▶ _What the task requires_
Scan the entries below for the word "mmaBb" and copy every line where it turns up.

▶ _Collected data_
theorem RoundTrip.vcmp (m : BitVec 2) (a : BitVec 3) (b : BitVec 3) (k : BitVec 2) (t : BitVec 3) (c : BitVec 3) (p : BitVec 4) :
    RoundTrip.Statement (.vcmp m a b k t c p) := by
  intro h
  obtain ⟨w, hw⟩ : ∃ w, w / 2 ^ 0 = p.toNat + 2 ^ 4 * (c.toNat + 2 ^ 3 * (0x0 + 2 ^ 4 * (t.toNat + 2 ^ 3 * (k.toNat + 2 ^ 2 * (0 + 2 ^ 1 * (b.toNat + 2 ^ 3 * (a.toNat + 2 ^ 3 * (m.toNat + 2 ^ 2 * (0 + 2 ^ 1 * (0x24 + 2 ^ 6 * 0)))))))))) := ⟨_, Nat.div_one _⟩
  have he : encodeNat (.vcmp m a b k t c p) = w := by
    rw [← Nat.div_one w]; refine Eq.trans ?_ hw.symm; show 0x90000000 + m.toNat * 8388608 + a.toNat * 1048576 + b.toNat * 131072 + k.toNat * 16384 + t.toNat * 2048 + c.toNat * 16 + p.toNat = _; omega
  have ⟨f0, r0⟩ := RoundTrip.peel (lo := 0) (n := 4) hw p.isLt
  have ⟨f4, r4⟩ := RoundTrip.peel (lo := 4) (n := 3) r0 c.isLt
  have ⟨f7, r7⟩ := RoundTrip.peel (lo := 7) (n := 4) r4 (by decide)
  have ⟨f11, r11⟩ := RoundTrip.peel (lo := 11) (n := 3) r7 t.isLt
  have ⟨f14, r14⟩ := RoundTrip.peel (lo := 14) (n := 2) r11 k.isLt
  have ⟨f16, r16⟩ := RoundTrip.peel (lo := 16) (n := 1) r14 (by decide)
  have ⟨f17, r17⟩ := RoundTrip.peel (lo := 17) (n := 3) r16 b.isLt
  have ⟨f20, r20⟩ := RoundTrip.peel (lo := 20) (n := 3) r17 a.isLt
  have ⟨f23, r23⟩ := RoundTrip.peel (lo := 23) (n := 2) r20 m.isLt
  have ⟨f25, r25⟩ := RoundTrip.peel (lo := 25) (n := 1) r23 (by decide)
  have ⟨f26, r26⟩ := RoundTrip.peel (lo := 26) (n := 6) r25 (by decide)
  have hl : c.toNat < 6 := of_decide_eq_true h.2
  rw [RoundTrip.decode_encode _ _ he (by omega), RoundTrip.major24 (by rintro rfl; cases f26) f26, decodeMajor24]
  have e : Instr.vcmp (.ofNat 2 (w / 8388608)) (.ofNat 3 (w / 1048576)) (.ofNat 3 (w / 131072)) (.ofNat 2 (w / 16384)) (.ofNat 3 (w / 2048)) (.ofNat 3 (w / 16)) (.ofNat 4 (w / 1)) = .vcmp m a b k t c p := by
    rw [RoundTrip.ofNat_field m (w / 8388608) f23, RoundTrip.ofNat_field a (w / 1048576) f20, RoundTrip.ofNat_field b (w / 131072) f17, RoundTrip.ofNat_field k (w / 16384) f14, RoundTrip.ofNat_field t (w / 2048) f11, RoundTrip.ofNat_field c (w / 16) f4, RoundTrip.ofNat_field p (w / 1) f0]
  rcases (show fld w 4 7 = 0x000 ∨ fld w 4 7 = 0x001 ∨ fld w 4 7 = 0x002 ∨ fld w 4 7 = 0x003 ∨ fld w 4 7 = 0x004 ∨ fld w 4 7 = 0x005 by unfold fld; omega) with hs | hs | hs | hs | hs | hs <;>
    (rw [hs]; exact (if_pos ⟨f16, f25⟩).trans (congrArg Except.ok e))

theorem RoundTrip.vsel (d : BitVec 3) (a : BitVec 3) (b : BitVec 3) (k : BitVec 2) (t : BitVec 3) (p : BitVec 4) :
    RoundTrip.Statement (.vsel d a b k t p) := by
  intro _
  obtain ⟨w, hw⟩ : ∃ w, w / 2 ^ 0 = p.toNat + 2 ^ 4 * (0x010 + 2 ^ 7 * (t.toNat + 2 ^ 3 * (k.toNat + 2 ^ 2 * (0 + 2 ^ 1 * (b.toNat + 2 ^ 3 * (a.toNat + 2 ^ 3 * (d.toNat + 2 ^ 3 * (0x24 + 2 ^ 6 * 0)))))))) := ⟨_, Nat.div_one _⟩
  have he : encodeNat (.vsel d a b k t p) = w := by
    rw [← Nat.div_one w]; refine Eq.trans ?_ hw.symm; show 0x90000100 + d.toNat * 8388608 + a.toNat * 1048576 + b.toNat * 131072 + k.toNat * 16384 + t.toNat * 2048 + p.toNat = _; omega
  have ⟨f0, r0⟩ := RoundTrip.peel (lo := 0) (n := 4) hw p.isLt
  have ⟨f4, r4⟩ := RoundTrip.peel (lo := 4) (n := 7) r0 (by decide)
  have ⟨f11, r11⟩ := RoundTrip.peel (lo := 11) (n := 3) r4 t.isLt
  have ⟨f14, r14⟩ := RoundTrip.peel (lo := 14) (n := 2) r11 k.isLt
  have ⟨f16, r16⟩ := RoundTrip.peel (lo := 16) (n := 1) r14 (by decide)
  have ⟨f17, r17⟩ := RoundTrip.peel (lo := 17) (n := 3) r16 b.isLt
  have ⟨f20, r20⟩ := RoundTrip.peel (lo := 20) (n := 3) r17 a.isLt
  have ⟨f23, r23⟩ := RoundTrip.peel (lo := 23) (n := 3) r20 d.isLt
  have ⟨f26, r26⟩ := RoundTrip.peel (lo := 26) (n := 6) r23 (by decide)
  rw [RoundTrip.decode_encode _ _ he (by omega), RoundTrip.major24 (by rintro rfl; cases f26) f26, decodeMajor24]
  have e : Instr.vsel (.ofNat 3 (w / 8388608)) (.ofNat 3 (w / 1048576)) (.ofNat 3 (w / 131072)) (.ofNat 2 (w / 16384)) (.ofNat 3 (w / 2048)) (.ofNat 4 (w / 1)) = .vsel d a b k t p := by
    rw [RoundTrip.ofNat_field d (w / 8388608) f23, RoundTrip.ofNat_field a (w / 1048576) f20, RoundTrip.ofNat_field b (w / 131072) f17, RoundTrip.ofNat_field k (w / 16384) f14, RoundTrip.ofNat_field t (w / 2048) f11, RoundTrip.ofNat_field p (w / 1) f0]
  rw [show fld w 4 7 = 0x010 from f4]
  exact (if_pos f16).trans (congrArg Except.ok e)

theorem RoundTrip.mmaBb (c : BitVec 2) (a : BitVec 3) (b : BitVec 3) (s : BitVec 4) (l : BitVec 4) (p : BitVec 4) :
    RoundTrip.Statement (.mmaBb c a b s l p) := by
  intro _
  obtain ⟨w, hw⟩ : ∃ w, w / 2 ^ 0 = p.toNat + 2 ^ 4 * (0x000 + 2 ^ 6 * (l.toNat + 2 ^ 4 * (s.toNat + 2 ^ 4 * (b.toNat + 2 ^ 3 * (a.toNat + 2 ^ 3 * (c.toNat + 2 ^ 2 * (0x28 + 2 ^ 6 * 0))))))) := ⟨_, Nat.div_one _⟩
  have he : encodeNat (.mmaBb c a b s l p) = w := by
    rw [← Nat.div_one w]; refine Eq.trans ?_ hw.symm; show 0xA0000000 + c.toNat * 16777216 + a.toNat * 2097152 + b.toNat * 262144 + s.toNat * 16384 + l.toNat * 1024 + p.toNat = _; omega
  have ⟨f0, r0⟩ := RoundTrip.peel (lo := 0) (n := 4) hw p.isLt
  have ⟨f4, r4⟩ := RoundTrip.peel (lo := 4) (n := 6) r0 (by decide)
  have ⟨f10, r10⟩ := RoundTrip.peel (lo := 10) (n := 4) r4 l.isLt
  have ⟨f14, r14⟩ := RoundTrip.peel (lo := 14) (n := 4) r10 s.isLt
  have ⟨f18, r18⟩ := RoundTrip.peel (lo := 18) (n := 3) r14 b.isLt
  have ⟨f21, r21⟩ := RoundTrip.peel (lo := 21) (n := 3) r18 a.isLt
  have ⟨f24, r24⟩ := RoundTrip.peel (lo := 24) (n := 2) r21 c.isLt
  have ⟨f26, r26⟩ := RoundTrip.peel (lo := 26) (n := 6) r24 (by decide)
  rw [RoundTrip.decode_encode _ _ he (by omega), RoundTrip.major28 (by rintro rfl; cases f26) f26, decodeMajor28]
  have e : Instr.mmaBb (.ofNat 2 (w / 16777216)) (.ofNat 3 (w / 2097152)) (.ofNat 3 (w / 262144)) (.ofNat 4 (w / 16384)) (.ofNat 4 (w / 1024)) (.ofNat 4 (w / 1)) = .mmaBb c a b s l p := by
    rw [RoundTrip.ofNat_field c (w / 16777216) f24, RoundTrip.ofNat_field a (w / 2097152) f21, RoundTrip.ofNat_field b (w / 262144) f18, RoundTrip.ofNat_field s (w / 16384) f14, RoundTrip.ofNat_field l (w / 1024) f10, RoundTrip.ofNat_field p (w / 1) f0]
  rw [show fld w 4 6 = 0x000 from f4]
  exact congrArg Except.ok e

theorem RoundTrip.mmaHh (c : BitVec 2) (a : BitVec 3) (b : BitVec 3) (s : BitVec 4) (l : BitVec 4) (p : BitVec 4) :
    RoundTrip.Statement (.mmaHh c a b s l p) := by
  intro _
  obtain ⟨w, hw⟩ : ∃ w, w / 2 ^ 0 = p.toNat + 2 ^ 4 * (0x001 + 2 ^ 6 * (l.toNat + 2 ^ 4 * (s.toNat + 2 ^ 4 * (b.toNat + 2 ^ 3 * (a.toNat + 2 ^ 3 * (c.toNat + 2 ^ 2 * (0x28 + 2 ^ 6 * 0))))))) := ⟨_, Nat.div_one _⟩
  have he : encodeNat (.mmaHh c a b s l p) = w := by
    rw [← Nat.div_one w]; refine Eq.trans ?_ hw.symm; show 0xA0000010 + c.toNat * 16777216 + a.toNat * 2097152 + b.toNat * 262144 + s.toNat * 16384 + l.toNat * 1024 + p.toNat = _; omega
  have ⟨f0, r0⟩ := RoundTrip.peel (lo := 0) (n := 4) hw p.isLt
  have ⟨f4, r4⟩ := RoundTrip.peel (lo := 4) (n := 6) r0 (by decide)
  have ⟨f10, r10⟩ := RoundTrip.peel (lo := 10) (n := 4) r4 l.isLt
  have ⟨f14, r14⟩ := RoundTrip.peel (lo := 14) (n := 4) r10 s.isLt
  have ⟨f18, r18⟩ := RoundTrip.peel (lo := 18) (n := 3) r14 b.isLt
  have ⟨f21, r21⟩ := RoundTrip.peel (lo := 21) (n := 3) r18 a.isLt
  have ⟨f24, r24⟩ := RoundTrip.peel (lo := 24) (n := 2) r21 c.isLt
  have ⟨f26, r26⟩ := RoundTrip.peel (lo := 26) (n := 6) r24 (by decide)
  rw [RoundTrip.decode_encode _ _ he (by omega), RoundTrip.major28 (by rintro rfl; cases f26) f26, decodeMajor28]
  have e : Instr.mmaHh (.ofNat 2 (w / 16777216)) (.ofNat 3 (w / 2097152)) (.ofNat 3 (w / 262144)) (.ofNat 4 (w / 16384)) (.ofNat 4 (w / 1024)) (.ofNat 4 (w / 1)) = .mmaHh c a b s l p := by
    rw [RoundTrip.ofNat_field c (w / 16777216) f24, RoundTrip.ofNat_field a (w / 2097152) f21, RoundTrip.ofNat_field b (w / 262144) f18, RoundTrip.ofNat_field s (w / 16384) f14, RoundTrip.ofNat_field l (w / 1024) f10, RoundTrip.ofNat_field p (w / 1) f0]
  rw [show fld w 4 6 = 0x001 from f4]
  exact congrArg Except.ok e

▶ _Task solution_
theorem RoundTrip.mmaBb (c : BitVec 2) (a : BitVec 3) (b : BitVec 3) (s : BitVec 4) (l : BitVec 4) (p : BitVec 4) :
    RoundTrip.Statement (.mmaBb c a b s l p) := by
  have he : encodeNat (.mmaBb c a b s l p) = w := by
  have e : Instr.mmaBb (.ofNat 2 (w / 16777216)) (.ofNat 3 (w / 2097152)) (.ofNat 3 (w / 262144)) (.ofNat 4 (w / 16384)) (.ofNat 4 (w / 1024)) (.ofNat 4 (w / 1)) = .mmaBb c a b s l p := by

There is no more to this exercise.